I figured out why I seemed to be so blocked on the scenes I'm rewriting: Lack of information! Since these things came out of nowhere, they weren't elements I'd researched, and when I tried to just make stuff up without a factual foundation, it was lifeless. Fortunately, I had some of the key references for one of the subjects among my texts for my journalism history class (thank you, Dr. Olasky! You never know what from your college coursework will end up being vital in your actual work), and those directed me to a few other things that I might be able to get via Project Gutenberg. Then I guess I'll have to make a downtown library trip next week. Oh, and I've added a book to my year in reading total, which may bring the classics up higher in the genre list and which ups my total of work-related reading.

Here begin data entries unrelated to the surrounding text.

-- ==== Sys2Proof/Machine/EncodeGroup.lean ====
section
/-! DEFINITION. The encode family, full group: ENCG (spec/41_encode_group.md R130, R131). -/

namespace Sys2Proof.Machine

/-- ENCG: encode one full group (R131). Lane 3 of DIN is ignored; the padding policy is not read. -/
def execEncg (s : State) : Host.Outcome State Fault Refusal :=
  let b0 := lane s.din 0
  let b1 := lane s.din 1
  let b2 := lane s.din 2
  let t := symbolByte s.alpha
  .next (complete (word (t (index0 b0)) (t (index1 b0 b1)) (t (index2 b1 b2)) (t (index3 b2))) 4 false s)

end Sys2Proof.Machine
end

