-- ==== Sys2Proof/Laws/Operands.lean ====
section
/-! SUPPORT. Lanes and words: a word reads back lane by lane, and two words with the same lanes are the same word
(spec/00_scope.md R9). -/

namespace Sys2Proof.Machine

/-- The bits of a lane. -/
theorem getLsbD_lane (w : Word) (k i : Nat) : (lane w k).getLsbD i = (decide (i < 8) && w.getLsbD (8 * k + i)) := by
  simp [lane]

@[simp] theorem lane_word_0 (l0 l1 l2 l3 : Byte) : lane (word l0 l1 l2 l3) 0 = l0 := by
  apply BitVec.eq_of_getLsbD_eq
  intro i hi
  rw [getLsbD_lane]
  simp [word, hi, show i < 32 by omega, show i < 16 by omega, show i < 24 by omega]

@[simp] theorem lane_word_1 (l0 l1 l2 l3 : Byte) : lane (word l0 l1 l2 l3) 1 = l1 := by
  apply BitVec.eq_of_getLsbD_eq
  intro i hi
  rw [getLsbD_lane]
  simp [word, hi, show 8 + i < 32 by omega, show 8 + i < 16 by omega, show 8 + i < 24 by omega]

@[simp] theorem lane_word_2 (l0 l1 l2 l3 : Byte) : lane (word l0 l1 l2 l3) 2 = l2 := by
  apply BitVec.eq_of_getLsbD_eq
  intro i hi
  rw [getLsbD_lane]
  simp [word, hi, show 16 + i < 32 by omega, show 16 + i < 24 by omega, show 16 + i - 8 = 8 + i by omega,
    BitVec.getLsbD_of_ge l0 (16 + i) (by omega)]

@[simp] theorem lane_word_3 (l0 l1 l2 l3 : Byte) : lane (word l0 l1 l2 l3) 3 = l3 := by
  apply BitVec.eq_of_getLsbD_eq
  intro i hi
  rw [getLsbD_lane]
  simp [word, hi, show 24 + i < 32 by omega, show 24 + i - 8 = 16 + i by omega, show 24 + i - 16 = 8 + i by omega,
    BitVec.getLsbD_of_ge l0 (24 + i) (by omega), BitVec.getLsbD_of_ge l1 (16 + i) (by omega)]

/-- A word is the word of its lanes. -/
theorem word_lanes (w : Word) : word (lane w 0) (lane w 1) (lane w 2) (lane w 3) = w := by
  apply BitVec.eq_of_getLsbD_eq
  intro i hi
  have h : i = 8 * (i / 8) + i % 8 := by omega
  have hk : i / 8 < 4 := by omega
  have hr : i % 8 < 8 := by omega
  generalize i / 8 = k at h hk
  generalize i % 8 = r at h hr
  subst h
  have e (u : Word) : u.getLsbD (8 * k + r) = (lane u k).getLsbD r := by rw [getLsbD_lane]; simp [hr]
  rw [e, e w]
  rcases (show k = 0 ∨ k = 1 ∨ k = 2 ∨ k = 3 by omega) with rfl | rfl | rfl | rfl <;> simp

@[simp] theorem lanes_zero (w : Word) : lanes w 0 = [] := rfl
@[simp] theorem lanes_one (w : Word) : lanes w 1 = [lane w 0] := rfl
@[simp] theorem lanes_two (w : Word) : lanes w 2 = [lane w 0, lane w 1] := rfl
@[simp] theorem lanes_three (w : Word) : lanes w 3 = [lane w 0, lane w 1, lane w 2] := rfl
@[simp] theorem lanes_four (w : Word) : lanes w 4 = [lane w 0, lane w 1, lane w 2, lane w 3] := rfl

@[simp] theorem length_lanes (w : Word) (n : Nat) : (lanes w n).length = n := by simp [lanes]

/-- `target_length` in one expression (R160). -/
theorem targetLength_eq (padded : Bool) (n : Nat) :
    targetLength padded n =
      (n / 3) * 4 + (if n % 3 = 0 then 0 else if padded then 4 else if n % 3 = 1 then 2 else 3) := by
  unfold targetLength tailLength
  have : n % 3 < 3 := Nat.mod_lt _ (by decide)
  generalize n % 3 = r at *
  rcases (show r = 0 ∨ r = 1 ∨ r = 2 by omega) with rfl | rfl | rfl <;> simp

/-- `extra` in one expression (R230). -/
theorem extraBytes_eq (r : Nat) : extraBytes r = if r = 2 then 1 else if r = 3 then 2 else 0 := by
  unfold extraBytes
  split <;> simp_all

end Sys2Proof.Machine
end

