/-- A failure keeps the sticky fields (R301). -/
theorem FailedWith.stickyKept {s t : State} {c : BitVec 3} {o : Bool} (h : FailedWith s t c o) : StickyKept s t := by
  obtain ⟨-, -, -, -, -, hserr, hsoob, hfcause, -⟩ := h
  simp +contextual [StickyKept, hsoob, hserr, hfcause]

/-- A write to CMD of another word than that of CLRS keeps the sticky fields (R44). -/
theorem performCommand_stickyKept {w : Word} {s t : State} (hw : w ≠ 0x0000000F#32)
    (h : performCommand w s = .next t) : StickyKept s t := by
  rcases performCommand_effect h with rfl | ⟨hclrs, -⟩ | ⟨r, n, o, -, rfl⟩ | ⟨c, o, -, rfl⟩
  · exact .of_status_eq rfl
  · exact absurd hclrs hw
  · exact (complete_completedWith r n o s).stickyKept
  · exact (fail_failedWith c o s).stickyKept

/-- Settles O38: a step that is no reset keeps STATUS or is a write to CMD, and only the word of CLRS clears. -/
theorem stickyFieldsLastUntilCleared : Obligations.StickyFieldsLastUntilCleared := by
  intro s t hstep hreset hclrs
  rcases step_registers hstep with hsame | ⟨hr, -⟩ | ⟨slot, v, -, hwrite⟩ | ⟨w, rest, hcmd, hc⟩
  · exact StickyKept.of_status_eq hsame.status
  · exact absurd hr hreset
  · exact StickyKept.of_status_eq (hwrite.status.trans (writeSlot_keeps_status slot v s))
  · have hkept : StickyKept { s with bus := rest } t := performCommand_stickyKept (fun hw => hclrs (hw ▸ hcmd)) hc
    exact hkept

/-- Settles O40, by the cases of a step: no register write reaches DOUT or STATUS. -/
theorem onlyCommandsAndResetWriteResults : Obligations.OnlyCommandsAndResetWriteResults := by
  intro s t hstep hchanged
  rcases step_registers hstep with hsame | ⟨hr, -⟩ | ⟨slot, v, -, hwrite⟩ | ⟨w, -, hcmd, -⟩
  · exact absurd hchanged (by simp [hsame.dout, hsame.status])
  · exact .inl hr
  · exact absurd hchanged
      (by simp [hwrite.dout, hwrite.status, writeSlot_keeps_dout, writeSlot_keeps_status])
  · exact .inr ⟨w, hcmd⟩

/-- Settles O41, by the cases of a step: no command reaches an operand register. -/
theorem onlyHostWritesAndResetChangeOperands : Obligations.OnlyHostWritesAndResetChangeOperands := by
  intro s t hstep hreset
  rcases step_registers hstep with hsame | ⟨hr, -⟩ | ⟨slot, v, hnext, hwrite⟩ | ⟨w, rest, -, hc⟩
  · exact ⟨fun h => absurd hsame.ctrl h, fun h => absurd hsame.alpha h, fun h => absurd hsame.din h⟩
  · exact absurd hr hreset
  · refine ⟨fun h => ?_, fun h => ?_, fun h => ?_⟩
    · rw [hwrite.ctrl] at h ⊢
      obtain ⟨rfl, hv⟩ := (writeSlot_ctrl_cases slot v s).resolve_left h
      exact ⟨v, hnext, hv⟩
    · rw [hwrite.alpha] at h ⊢
      obtain ⟨rfl, hv⟩ := (writeSlot_alpha_cases slot v s).resolve_left h
      exact ⟨v, hnext, hv⟩
    · rw [hwrite.din] at h ⊢
      obtain ⟨rfl, hv⟩ := (writeSlot_din_cases slot v s).resolve_left h
      exact ⟨v, hnext, hv⟩
  · obtain ⟨hctrl, halpha, hdin, -⟩ := performCommand_same hc
    exact ⟨fun h => absurd hctrl h, fun h => absurd halpha h, fun h => absurd hdin h⟩

/-- A write to CMD of a word that decodes to a command is that command (R103). -/
theorem performCommand_of_decode {w : Word} {i : Instr} (h : decode w = .ok i) (s : State) :
    performCommand w s = exec i s := by
  simp [performCommand, h]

Since I work for myself, I don't have to go through the usual annual review, but I do like to take stock of the year and set goals and plans for the coming year.

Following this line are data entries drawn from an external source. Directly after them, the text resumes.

-- ==== Sys2Proof/Machine/Ops.lean ====
section
/-! DEFINITION. The named operations over the bus, the stack and the program counter: bus decode (20_memory R72, R73),
OAM-DMA (R82), words (R106, R107), push and pull (10_state R40, R41), instruction fetch (30_encoding R171), taking an
exception and returning from one (49 R320, R321; 60 R347), and the CPU reset (70 R383). -/

namespace Sys2Proof.Machine

/-- What a CPU address decodes to (20_memory R72, R73, R101). -/
inductive Target where
  | ram
  | ppu
  | apu
  | input
  | unmapped
  | cartridge
  deriving DecidableEq, Repr

/-- The address decode of a bus transaction, the same for reads and writes (20_memory R72, R73; 90_conflicts C7). -/
def route (a : Word) : Target :=
  if a ≤ 0x1FFF#16 then .ram
  else if a ≤ 0x3FFF#16 then .ppu
  else if a = 0x4014#16 then .ppu
  else if a ≤ 0x4015#16 then .apu
  else if a ≤ 0x401F#16 then .input
  else if a ≤ 0x5FFF#16 then .unmapped
  else .cartridge

/-- Whether an address goes to an external device port (20_memory R80, R99). -/
def isPort (a : Word) : Bool :=
  match route a with
  | .ppu => true
  | .apu => true
  | .input => true
  | .ram => false
  | .unmapped => false
  | .cartridge => false

/-- The offset of an address in system RAM: 2 KiB, four times (20_memory R75). -/
def ramOffset (a : Word) : Nat := (a &&& 0x07FF#16).toNat

/-- The byte a bus read of an address returns: a draw for a device port (20_memory R72, R74, R75, R81, R84). -/
def readValue (a : Word) (s : State) : Byte :=
  match route a with
  | .ram => s.ram.read (ramOffset a)
  | .ppu => Config.portByte s.draws
  | .apu => Config.portByte s.draws
  | .input => Config.portByte s.draws
  | .unmapped => 0x00#8
  | .cartridge => prgLoad a s

/-- One bus read: the byte, and the state with the transaction recorded and, for a device port, the draw used up
(20_memory R72, R81, R93). -/
def busRead (m : Master) (a : Word) (s : State) : Byte × State :=
  (readValue a s,
   { s with
     bus := ⟨m, .read, a, readValue a s⟩ :: s.bus
     draws := if isPort a then s.draws + 1 else s.draws })

/-- The first n DMA reads of a page, at offsets 0x00 on in increasing order (20_memory R82). -/
def dmaReads (page : Byte) : Nat → State → State
  | 0, s => s
  | n + 1, s => (busRead .dma (mkWord page (BitVec.ofNat 8 n)) (dmaReads page n s)).2

/-- What a bus write does at its target. A store to a device port is an event and, at 0x4014, the cause of the 256 DMA
reads (20_memory R73 to R79, R82, R84). -/
def storeAt (a : Word) (v : Byte) (s : State) : State :=
  match route a with
  | .ram => { s with ram := s.ram.write (ramOffset a) v }
  | .ppu => if a = 0x4014#16 then dmaReads v 256 s else s
  | .apu => s
  | .input => s
  | .unmapped => s
  | .cartridge => prgStore a v s

/-- One bus write by the CPU: the transaction recorded, then its effect (20_memory R73, R81, R93). -/
def busWrite (a : Word) (v : Byte) (s : State) : State :=
  storeAt a v { s with bus := ⟨.cpu, .write, a, v⟩ :: s.bus }

/-- `ReadWord(a)`: low byte first, the second address wrapping at 0xFFFF (20_memory R96, R106). -/
def readWord (a : Word) (s : State) : Word × State :=
  let lo := busRead .cpu a s
  let hi := busRead .cpu (a + 1#16) lo.2
  (mkWord hi.1 lo.1, hi.2)

/-- `ZpWord(z)`: low byte first, the second address wrapping in page 0 (20_memory R107). -/
def zpWord (z : Byte) (s : State) : Word × State :=
  let lo := busRead .cpu (zext16 z) s
  let hi := busRead .cpu (zext16 (z + 1#8)) lo.2
  (mkWord hi.1 lo.1, hi.2)

/-- The word a JMP Indirect pointer names: the second byte comes from the same page (30_encoding R198). -/
def pointerWord (ptr : Word) (s : State) : Word × State :=
  let lo := busRead .cpu ptr s
  let hi := busRead .cpu (mkWord (hiByte ptr) (loByte ptr + 1#8)) lo.2
  (mkWord hi.1 lo.1, hi.2)

/-- The address S points to, in the stack page (10_state R40, R41; 20_memory R103). -/
def stackAddress (sp : Byte) : Word := mkWord 0x01#8 sp

/-- `Push(v)`: write, then decrement S (10_state R40). -/
def push (v : Byte) (s : State) : State :=
  let s1 := busWrite (stackAddress s.sp) v s
  { s1 with sp := s.sp - 1#8 }

/-- `Pull()`: increment S, then read (10_state R41). -/
def pull (s : State) : Byte × State :=
  busRead .cpu (stackAddress (s.sp + 1#8)) { s with sp := s.sp + 1#8 }

/-- A word pushed high byte first (20_memory R92). -/
def pushWord (w : Word) (s : State) : State := push (loByte w) (push (hiByte w) s)

/-- A word pulled low byte first (48 R312; 49 R321). -/
def pullWord (s : State) : Word × State :=
  let lo := pull s
  let hi := pull lo.2
  (mkWord hi.1 lo.1, hi.2)

/-- TAKING AN EXCEPTION, the one shared operation: the return address pushed high byte first, P pushed with B as given and
bit 5 set, I set, PC loaded from the vector. NMI and IRQ entry use B = 0 (60 R347), BRK B = 1 (49 R320). -/
def takeException (vector ret : Word) (brk : Bool) (s : State) : State :=
  let s1 := push (pushedP brk s.p) (pushWord ret s)
  let v := readWord vector (s1.withFlag .i true)
  { v.2 with pc := v.1 }

/-- THE RETURN FROM AN EXCEPTION: P restored with B forced 0 and bit 5 forced 1, then PC (49 R321; 60 R351). -/
def returnFromException (s : State) : State :=
  let p := pull s
  let w := pullWord { p.2 with p := restoreP p.1 }
  { w.2 with pc := w.1 }

/-- `Entry(vector)` of an interrupt: 7 cycles (60 R347). -/
def interruptEntry (vector : Word) (s : State) : State :=
  { takeException vector s.pc false s with stepCycles := 7 }

/-- NMI entry (60 R348). -/
def nmiEntry (s : State) : State := { interruptEntry Config.nmiVector s with nmiPending := false }

/-- IRQ entry (60 R349). -/
def irqEntry (s : State) : State := { interruptEntry Config.irqVector s with irqPending := false }

/-- `Fetch()` (30_encoding R171). -/
def fetchByte (s : State) : Byte × State :=
  let b := busRead .cpu s.pc s
  (b.1, { b.2 with pc := s.pc + 1#16 })

/-- n fetches in a row: the bytes in the order they are read (30_encoding R171, R174). -/
def fetchBytes : Nat → State → List Byte × State
  | 0, s => ([], s)
  | n + 1, s =>
    let b := fetchByte s
    let r := fetchBytes n b.2
    (b.1 :: r.1, r.2)

/-- Fetching one instruction: the opcode, then the operand bytes its cell asks for, and no other byte (30_encoding R171,
R172, R179). -/
def fetchInstr (s : State) : Instr × State :=
  let op := fetchByte s
  let r := fetchBytes (operandCount (cellOf op.1)) op.2
  (assemble op.1 (r.1.getD 0 0#8) (r.1.getD 1 0#8), r.2)

/-- The step's cycle count recorded (30_encoding R203; 60 R372). -/
def retire (op : Byte) (crossed taken : Bool) (s : State) : State := { s with stepCycles := cyclesOf op crossed taken }

/-- The CPU reset's effect on a running machine (70 R383, R385 to R387). -/
def resetSequence (s : State) : State :=
  let v := readWord Config.resetVector ({ s with sp := 0xFD#8 }.withFlag .i true)
  { v.2 with pc := v.1, nmiPending := false, irqPending := false }

/-- The machine as constructed, before the construction reset (10_state R30; 70 R380 to R382). -/
def constructed (c : Cartridge) : State :=
  { a := 0x00#8, x := 0x00#8, y := 0x00#8, sp := 0xFD#8, p := 0x28#8, pc := 0x0000#16, nmiPending := false,
    irqPending := false, halted := .running, stepCycles := 0, ram := [], prgRam := [], chrRam := [],
    sxrom := sxromPowerOn c.headerMirroring, unromPrgBank := 0#3, cnromChrBank := 0#2, cart := c, bus := [], draws := 0 }

/-- Power-on with a cartridge (70 R380): construction, then the CPU reset; no machine without PRG-ROM (20_memory R157). -/
def powerOn (c : Cartridge) : Except Refusal State :=
  if c.prgBanks = 0 then .error .noPrgRom else .ok (resetSequence (constructed c))

end Sys2Proof.Machine
end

I don't feel like I have that much to show for this year, but there was some groundwork laid that may come to fruition early next year. I spent about half the year working on a book that is currently backburnered and the other half of the year working on a proposal that's currently on submission. Even without selling a new book, I think once I add up my income and subtract expenses, I may have come close to earning what I did in my old job, thanks to movie option renewal, foreign sales on old books and royalties.
My work goal is to really intensify the writing output. I don't currently need to market anything, so most of my work time should be spent on writing. I'm determined to sell something new next year, so I'll have to keep writing on new projects until I find the one they want.

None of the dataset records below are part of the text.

-- ==== Sys2Proof/Machine/Logical.lean ====
section
/-! DEFINITION. AND, ORA, EOR (44_logical). -/

namespace Sys2Proof.Machine

/-- AND (44_logical R260). -/
def andOp : Byte → Mode → State → State :=
  readOp fun m s => { s with a := s.a &&& m, p := setNZ (s.a &&& m) s.p }

/-- ORA (44_logical R261). -/
def oraOp : Byte → Mode → State → State :=
  readOp fun m s => { s with a := s.a ||| m, p := setNZ (s.a ||| m) s.p }

/-- EOR (44_logical R262). -/
def eorOp : Byte → Mode → State → State :=
  readOp fun m s => { s with a := s.a ^^^ m, p := setNZ (s.a ^^^ m) s.p }

/-- AND Immediate, opcode 0x29 (44_logical R260). -/
def execAndImm (b : Byte) (s : State) : Host.Outcome State Fault Refusal :=
  .next (andOp 0x29#8 (.immediate b) s)

/-- AND ZeroPage, opcode 0x25 (44_logical R260). -/
def execAndZp (z : Byte) (s : State) : Host.Outcome State Fault Refusal :=
  .next (andOp 0x25#8 (.zeroPage z) s)

/-- AND ZeroPage,X, opcode 0x35 (44_logical R260). -/
def execAndZpX (z : Byte) (s : State) : Host.Outcome State Fault Refusal :=
  .next (andOp 0x35#8 (.zeroPageX z) s)

/-- AND Absolute, opcode 0x2D (44_logical R260). -/
def execAndAbs (a : Word) (s : State) : Host.Outcome State Fault Refusal :=
  .next (andOp 0x2D#8 (.absolute a) s)

/-- AND Absolute,X, opcode 0x3D (44_logical R260). -/
def execAndAbsX (a : Word) (s : State) : Host.Outcome State Fault Refusal :=
  .next (andOp 0x3D#8 (.absoluteX a) s)

/-- AND Absolute,Y, opcode 0x39 (44_logical R260). -/
def execAndAbsY (a : Word) (s : State) : Host.Outcome State Fault Refusal :=
  .next (andOp 0x39#8 (.absoluteY a) s)

/-- AND (Indirect,X), opcode 0x21 (44_logical R260). -/
def execAndIndX (z : Byte) (s : State) : Host.Outcome State Fault Refusal :=
  .next (andOp 0x21#8 (.indirectX z) s)

/-- AND (Indirect),Y, opcode 0x31 (44_logical R260). -/
def execAndIndY (z : Byte) (s : State) : Host.Outcome State Fault Refusal :=
  .next (andOp 0x31#8 (.indirectY z) s)

/-- ORA Immediate, opcode 0x09 (44_logical R261). -/
def execOraImm (b : Byte) (s : State) : Host.Outcome State Fault Refusal :=
  .next (oraOp 0x09#8 (.immediate b) s)

/-- ORA ZeroPage, opcode 0x05 (44_logical R261). -/
def execOraZp (z : Byte) (s : State) : Host.Outcome State Fault Refusal :=
  .next (oraOp 0x05#8 (.zeroPage z) s)

/-- ORA ZeroPage,X, opcode 0x15 (44_logical R261). -/
def execOraZpX (z : Byte) (s : State) : Host.Outcome State Fault Refusal :=
  .next (oraOp 0x15#8 (.zeroPageX z) s)

/-- ORA Absolute, opcode 0x0D (44_logical R261). -/
def execOraAbs (a : Word) (s : State) : Host.Outcome State Fault Refusal :=
  .next (oraOp 0x0D#8 (.absolute a) s)

/-- ORA Absolute,X, opcode 0x1D (44_logical R261). -/
def execOraAbsX (a : Word) (s : State) : Host.Outcome State Fault Refusal :=
  .next (oraOp 0x1D#8 (.absoluteX a) s)

/-- ORA Absolute,Y, opcode 0x19 (44_logical R261). -/
def execOraAbsY (a : Word) (s : State) : Host.Outcome State Fault Refusal :=
  .next (oraOp 0x19#8 (.absoluteY a) s)

/-- ORA (Indirect,X), opcode 0x01 (44_logical R261). -/
def execOraIndX (z : Byte) (s : State) : Host.Outcome State Fault Refusal :=
  .next (oraOp 0x01#8 (.indirectX z) s)

/-- ORA (Indirect),Y, opcode 0x11 (44_logical R261). -/
def execOraIndY (z : Byte) (s : State) : Host.Outcome State Fault Refusal :=
  .next (oraOp 0x11#8 (.indirectY z) s)

/-- EOR Immediate, opcode 0x49 (44_logical R262). -/
def execEorImm (b : Byte) (s : State) : Host.Outcome State Fault Refusal :=
  .next (eorOp 0x49#8 (.immediate b) s)

/-- EOR ZeroPage, opcode 0x45 (44_logical R262). -/
def execEorZp (z : Byte) (s : State) : Host.Outcome State Fault Refusal :=
  .next (eorOp 0x45#8 (.zeroPage z) s)

/-- EOR ZeroPage,X, opcode 0x55 (44_logical R262). -/
def execEorZpX (z : Byte) (s : State) : Host.Outcome State Fault Refusal :=
  .next (eorOp 0x55#8 (.zeroPageX z) s)

/-- EOR Absolute, opcode 0x4D (44_logical R262). -/
def execEorAbs (a : Word) (s : State) : Host.Outcome State Fault Refusal :=
  .next (eorOp 0x4D#8 (.absolute a) s)

/-- EOR Absolute,X, opcode 0x5D (44_logical R262). -/
def execEorAbsX (a : Word) (s : State) : Host.Outcome State Fault Refusal :=
  .next (eorOp 0x5D#8 (.absoluteX a) s)

/-- EOR Absolute,Y, opcode 0x59 (44_logical R262). -/
def execEorAbsY (a : Word) (s : State) : Host.Outcome State Fault Refusal :=
  .next (eorOp 0x59#8 (.absoluteY a) s)

/-- EOR (Indirect,X), opcode 0x41 (44_logical R262). -/
def execEorIndX (z : Byte) (s : State) : Host.Outcome State Fault Refusal :=
  .next (eorOp 0x41#8 (.indirectX z) s)

/-- EOR (Indirect),Y, opcode 0x51 (44_logical R262). -/
def execEorIndY (z : Byte) (s : State) : Host.Outcome State Fault Refusal :=
  .next (eorOp 0x51#8 (.indirectY z) s)

end Sys2Proof.Machine
end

Personally, this was a decent year. I spent the summer doing physical therapy on a bad shoulder, I taught Vacation Bible School for the first time, and I started co-directing a kindergarden choir. I traveled to Denver and came back by train on my first really long-distance train trip. I got to meet one of my writer idols. I really expanded my cooking repertoire and started a cooking blog that I haven't been very good about updating. I experienced eggplant for the first time and have explored the neighborhood Indian markets.
I suspect my personal goals for the year will be about the same ones I always make. I really do want to get my house, and especially my office, organized. I'm not sure how to go about it, though. I've tried all kinds of methods and organizational systems, and nothing has stuck. I did have some success with the Flylady system, where you do little bits each day, with reminder e-mails, and very gradually declutter the whole house while creating new habits and processes to keep it clean. I lasted about a year with that back in 2002-2003 and got and kept the house in pretty good shape, but I also got almost no writing done during that time, and once I did start really writing (the first draft of what became Enchanted, Inc.), it all fell apart. I also got tired of all the sappy inspirational e-mails that come with all the e-mail reminders of what tasks to do. I tried taking the Clean Sweep approach to my office, emptying it entirely into boxes and then sorting through those boxes to put everything back. Most of the stuff is still in those boxes because I got busy before I finished, but I can't just throw away the boxes because I keep having to dig through them, looking for stuff. I've tried the 43 folders approach to organizing things to deal with, since most of my mess is work or business-related paper clutter, and getting that under control would instantly improve most of my house, but that seems to languish after about a week (I forget to check the daily folder or keep moving things to future folders). I tried dividing the house into zones and tasks that could be done in a short amount of time, and that failed after about two weeks. I would say that I need a deadline, like throwing a party, but deadlines are largely why my office is in the state it's in, after everything from the rest of the house gets tossed in there to hide it. When I try to do a little each day, I get discouraged from not seeing enough progress and give up. When I try to do it all at once, it's more than I can tackle, I get overwhelmed and give up.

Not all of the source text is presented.